The Midland Counties Trades Federation was a trade union federation bringing together unions involved in engineering in the West Midlands of England.

==History==
Richard Juggins was the general secretary of the National Amalgamated Association of Nut and Bolt Makers, the only full-time trade union official in the engineering industry in the West Midlands. As a result, he was often asked to represent the local engineering unions as a whole, and he decided that they should form a loose federation to organise this co-operation.

In March 1886, Juggins organised meetings in Smethwick and Darlaston to promote his idea, and delegates unanimously approved it. As a result, it was established on 12 May 1886, sharing headquarters in Darlaston with the Nut and Bolt Makers. The other founding unions were the Dudley Anvil Makers, and the Walsall Chain Makers. By the end of the year, its affiliates represented 1,000 members, but five years later, this had grown to 14,000 members in 66 unions.

The federation supported a strike by the chain makers over the winter of 1886 and 1887, and although its aims were not achieved, affiliates believed that the support of the federation had aided recruitment and would result in longer-term benefits. The union also achieved wage increases for several local industries, and from 1889, wage boards were created in many of them. Membership of the federation slumped to only 4,000 in 1894, but then grew again to a peak of 19,500 in 1900, at which time, it had 45 affiliates.

The federation considered sponsoring Juggins as a Liberal-Labour candidate for Dudley at the 1892 UK general election, but affiliates were divided on the merits of the idea, so he did not go forward. In later years, it engaged more closely with Parliamentarians, and leaders including general secretary John Taylor, president William Millerchip, and chain makers' leader Tom Sitch, all became prominent local councillors, but without formal backing from the federation. It attended the founding conference of the Labour Representation Committee, and in 1903, Taylor was asked to stand for the new party, but again, he was unable to secure the federation's backing and so declined.

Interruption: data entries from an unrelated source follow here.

/-- The request is taken up: it waits no longer, and its way here is done. -/
def State.taken (s : State) (line : Nat) (r : CatReq) : State :=
  let e := s.catEntry line
  (s.take (r.instr line)).setCat line { e with waiting := if e.waiting.head? = some r then e.waiting.tail else e.waiting }

/-- A request reaches its quarter. It waits there behind earlier ones and while the entry is being resolved or recalled
(R333). Of a frozen line, a read is passed to the home, which marks its answer F (R341), and a request to write is turned
back for the access to raise its cause (R342). -/
def catalogueRequest (line : Nat) (r : CatReq) (s : State) : Host.Outcome State Fault Refusal :=
  let s := s.meetTag (.catalogue line)
  let e := s.catEntry line
  if e.busy.isSome ∨ e.st = .rcl ∨ (e.waiting ≠ [] ∧ e.waiting.head? ≠ some r) then
    .next ((s.take (r.instr line)).setCat line (e.await r))
  else if s.frame (line * 128) = .frozen then
    let s := s.taken line r
    let s := s.setCat line { s.catEntry line with way := false }
    let s := if r.kind = .rd then
        s.post (.catalogueAnswer r.die line ⟨.f, some (s.pointData (s.homeLine line) line), s.homeWts line, s.homeRts line⟩)
      else s.mapAnnex r.die line (fun a => { a with asked := false })
    .next (s.sendNext line)
  else if s.mayResolve line r.kind then .next ((s.taken line r).resolveReq line r)
  else if !s.hasRoom line then .next (s.makeRoom line)
  else .next s

/-- CATALOGUE_RD (R332). -/
def execCatalogueRd (die line : Nat) (s : State) : Host.Outcome State Fault Refusal := catalogueRequest line ⟨die, .rd⟩ s
/-- CATALOGUE_RFO (R332). -/
def execCatalogueRfo (die line : Nat) (s : State) : Host.Outcome State Fault Refusal := catalogueRequest line ⟨die, .rfo⟩ s
/-- CATALOGUE_UPG (R332). -/
def execCatalogueUpg (die line : Nat) (s : State) : Host.Outcome State Fault Refusal := catalogueRequest line ⟨die, .upg⟩ s

/-! ## The ways of an Annex (R326, R329) -/

/-- The lines that share a line's set in the Annex of a die: 16,384 sets of 16 ways at each port, the index the low bits
of the line number (R326, log 15). -/
def State.annexSet (s : State) (die line : Nat) : List (Nat × AnnexLine) :=
  s.annex.filter (fun e => e.1 / 2 ^ 34 == die && !decide (e.2.st = .i) && portOf (e.1 % 2 ^ 34) == portOf line
    && e.1 % 2 ^ 14 == line % 2 ^ 14 && !(s.homeLine (e.1 % 2 ^ 34) == die))

/-- A line may leave its Annex: it is not in MP, not pinned, and no request for it is being resolved (R329, R335). -/
def State.evictable (s : State) (die line : Nat) : Bool :=
  !s.pinned die line && (s.catEntry line).busy.isNone && !decide ((s.catEntry line).st = .rcl) && !(s.annexLine die line).asked

/-- The least recently used line of an Annex's set that may leave. -/
def State.annexVictim (s : State) (die : Nat) : List (Nat × AnnexLine) → Option (Nat × AnnexLine)
  | [] => none
  | x :: t =>
    let ok := s.evictable die (x.1 % 2 ^ 34)
    match s.annexVictim die t with
    | none => if ok then some x else none
    | some y => if ok && decide (x.2.lru ≤ y.2.lru) then some x else some y

/-- A die's Annex has a way for a line: it holds the line, or its set is not full. -/
def State.annexRoom (s : State) (die line : Nat) : Bool :=
  s.homeLine line == die || !decide ((s.annexLine die line).st = .i) || decide ((s.annexSet die line).length < 16)

/-- A full set gives up its least recently used line: a Frozen replica silently, any other with a notice (R329). -/
def State.evictFor (s : State) (die line : Nat) : State :=
  match s.annexVictim die (s.annexSet die line) with
  | none => s
  | some (k, a) =>
    let l := k % 2 ^ 34
    if a.st = .f then s.drop die l
    else
      let i : Instr := .evictionNotice die l
      if s.flight.contains i then s else s.post i

/-- An Annex line takes the data of an answer that carries some (R332, R380). -/
def AnnexLine.takes (a : AnnexLine) (grant : Grant) : AnnexLine :=
  match grant.data with
  | some d => { a with data := d.bits, poison := d.poison }
  | none => a

/-- CATALOGUE_ANSWER (R332): the requester takes the line, once its Annex has a way for it (R329), and the entry settles. -/
def execCatalogueAnswer (die line : Nat) (grant : Grant) (s : State) : Host.Outcome State Fault Refusal :=
  if !s.annexRoom die line then .next (s.evictFor die line)
  else
  let s := s.take (.catalogueAnswer die line grant)
  if grant.state = .f then
    .next ((s.mapAnnex die line (fun a =>
      if s.homeLine line ≠ die then
        { a.takes grant with st := .f, wts := grant.wts, rts := grant.rts, asked := false }
      else { a with asked := false })).used die line)
  else
    let e := s.catEntry line
    let h := s.homeLine line
    let s :=
      if die = h then
        { (s.mapAnnex die line (fun _ => { st := if grant.state = .s ∧ e.st ≠ .none then .s else .i })) with
          rts := Bank.set 0 s.rts line (Nat.max (s.homeRts line) grant.rts) }
      else s.mapAnnex die line (fun a =>
        { a.takes grant with
          st := grant.state, asked := false
          wts := Nat.max grant.wts (if grant.data.isNone then a.wts else 0)
          rts := Nat.max grant.rts (if grant.data.isNone then a.rts else 0) })
    .next ((s.used die line).settle line e)

/-! ## The Annex's answers (R327, Table 19.3)

A recall, an invalidation or a forwarded read that reaches an Annex also empties its combining buffer of the line (R253). -/

/-- FORWARDED_READ: the owner supplies the data and keeps a copy. -/
def execForwardedRead (owner die line : Nat) (s : State) : Host.Outcome State Fault Refusal :=
  if s.pinned owner line then .next s
  else
    let s := (s.take (.forwardedRead owner die line)).emptyBuffer owner line
    let a := s.annexLine owner line
    let e := s.catEntry line
    match a.st with
    | .e =>
      let s := s.setAnnex owner line { a with st := .s }
      .next (s.answer line { e with st := .sh, sharers := dieBit owner ||| dieBit die, owner := 15, awaiting := [] } die .s
        (some (s.pointData owner line)) a.wts 0)
    | .m =>
      let s := s.setAnnex owner line { a with st := .o }
      .next (s.answer line { e with st := .ow, sharers := dieBit die, owner := owner, awaiting := [] } die .s
        (some (s.pointData owner line)) a.wts 0)
    | _ =>
      .next (s.answer line { e with sharers := e.sharers ||| dieBit die, awaiting := [] } die .s
        (some (s.pointData owner line)) a.wts 0)

/-- INVALIDATE: a holder gives up its copy for another die's read-for-ownership, supplies its data and reports its lease
end; one that has lost its copy supplies none (R377). -/
def execInvalidate (holder line : Nat) (s : State) : Host.Outcome State Fault Refusal :=
  if s.pinned holder line then .next s
  else
    let s := (s.take (.invalidate holder line)).emptyBuffer holder line
    let a := s.annexLine holder line
    let e := s.catEntry line
    let supplies := s.homeLine line ≠ holder ∧ a.st ≠ .i
    let e := { e with rts := Nat.max e.rts (s.reportedRts holder line), awaiting := e.awaiting.erase holder,
                      wts := if supplies then Nat.max e.wts a.wts else e.wts, data := if supplies then some (s.pointData holder line) else e.data }
    let s := (s.drop holder line).setCat line e
    match e.busy with
    | some r => if e.awaiting.isEmpty then .next (s.ownAnswer line e r) else .next s
    | none => .next s

/-- RECALL: a holder gives up its copy and reports its lease end to the home; with the last answer the entry is freed
(R327, R332). -/
def execRecallLine (holder line : Nat) (s : State) : Host.Outcome State Fault Refusal :=
  if s.pinned holder line then .next s
  else
    let s := (s.take (.recallLine holder line)).emptyBuffer holder line
    let s := { s with rts := Bank.set 0 s.rts line (Nat.max (s.homeRts line) (s.reportedRts holder line)) }
    let e := s.catEntry line
    let e := { e with awaiting := e.awaiting.erase holder }
    let s := s.drop holder line
    if e.st = .rcl ∧ e.awaiting.isEmpty then .next (s.freed line e) else .next (s.setCat line e)

/-- FREEZE_CONVERT: a shared copy becomes a Frozen replica (R327, R339); the home keeps its own line. -/
def execFreezeConvert (holder line : Nat) (s : State) : Host.Outcome State Fault Refusal :=
  if s.pinned holder line then .next s
  else
    let s := s.take (.freezeConvert holder line)
    let s := { s with rts := Bank.set 0 s.rts line (Nat.max (s.homeRts line) (s.reportedRts holder line)) }
    let a := s.annexLine holder line
    let e := s.catEntry line
    let e := { e with awaiting := e.awaiting.erase holder }
    let s := if a.st = .s ∧ s.homeLine line ≠ holder then s.setAnnex holder line { a with st := .f } else s.drop holder line
    if e.st = .rcl ∧ e.awaiting.isEmpty then .next (s.freed line e) else .next (s.setCat line e)

/-- EVICTION_NOTICE (R329, R332): an Annex gives up the least recently used line of a set. A Frozen replica goes silently; a
line that is pinned or whose entry is being resolved stays. -/
def execEvictionNotice (die line : Nat) (s : State) : Host.Outcome State Fault Refusal :=
  let s := s.take (.evictionNotice die line)
  let a := s.annexLine die line
  let e := s.catEntry line
  if s.homeLine line = die ∨ a.st = .i then .next s
  else if ((s.annexVictim die (s.annexSet die line)).map (·.1)) ≠ some (annexKey die line) then .next s
  else if a.st = .f then .next (s.drop die line)
  else
    let s := { (s.drop die line) with rts := Bank.set 0 s.rts line (Nat.max (s.homeRts line) a.rts) }
    let e := { e with sharers := e.sharers &&& ~~~dieBit die, owner := if e.owner = die then 15 else e.owner }
    let e := { e with st := if e.owner = 15 then .sh else e.st }
    let (e, s) := s.tidy line e
    .next (s.setCat line e)

/-! ## Mirror writes (R328) -/

/-- MIRROR_WRITE: the home applies the mirror writes of each Annex in sequence order, with the poison of their bytes, and
discards a duplicate (R328, R380). -/
def execMirrorWrite (die line seq : Nat) (data : LineData) (mask : BitVec 128) (wts : Nat) (s : State) :
    Host.Outcome State Fault Refusal :=
  let i : Instr := .mirrorWrite die line seq data mask wts
  let key := mirrorKey die line (s.homeLine line)
  let next := (Bank.get 0 s.mirrorDone key).toNat
  if seq = next then
    let s := s.take i
    .next ({ s with hbm := writeMasked s.hbm (line * 128) 128 data.bits.toNat mask.toNat
                    poison := setPoison s.poison line data.poison.toNat (fullGranules mask.toNat 8 ||| data.poison.toNat) 8
                    wts := Bank.set 0 s.wts line wts
                    mirrorDone := Bank.set 0 s.mirrorDone key (BitVec.ofNat 32 (seq + 1)) }.post (.mirrorAck die line seq))
  else if (s.annexLine die line).pending.contains seq then .next s
  else .next ((s.take i).post (.mirrorAck die line seq))

/-- MIRROR_ACK: with the last acknowledgement the line leaves MP. -/
def execMirrorAck (die line seq : Nat) (s : State) : Host.Outcome State Fault Refusal :=
  .next ((s.take (.mirrorAck die line seq)).mapAnnex die line (fun a =>
    let p := a.pending.erase seq
    match a.st with
    | .mp owned => { a with pending := p, st := if p.isEmpty then (if owned then .o else .m) else a.st }
    | _ => { a with pending := p }))

end Sys2Proof.Machine
end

In the 20th-century, membership of the federation fell away, as employment in the relevant industries dropped, and many affiliates merged into large unions. In addition, the federation did not cover the increasingly prevalent machine workers, who were seen as unskilled, and instead joined general unions, nor did it attempt to organise women, who were represented by the National Federation of Women Workers. While membership rose around World War I, it then declined again. The federation was finally dissolved in about 1941.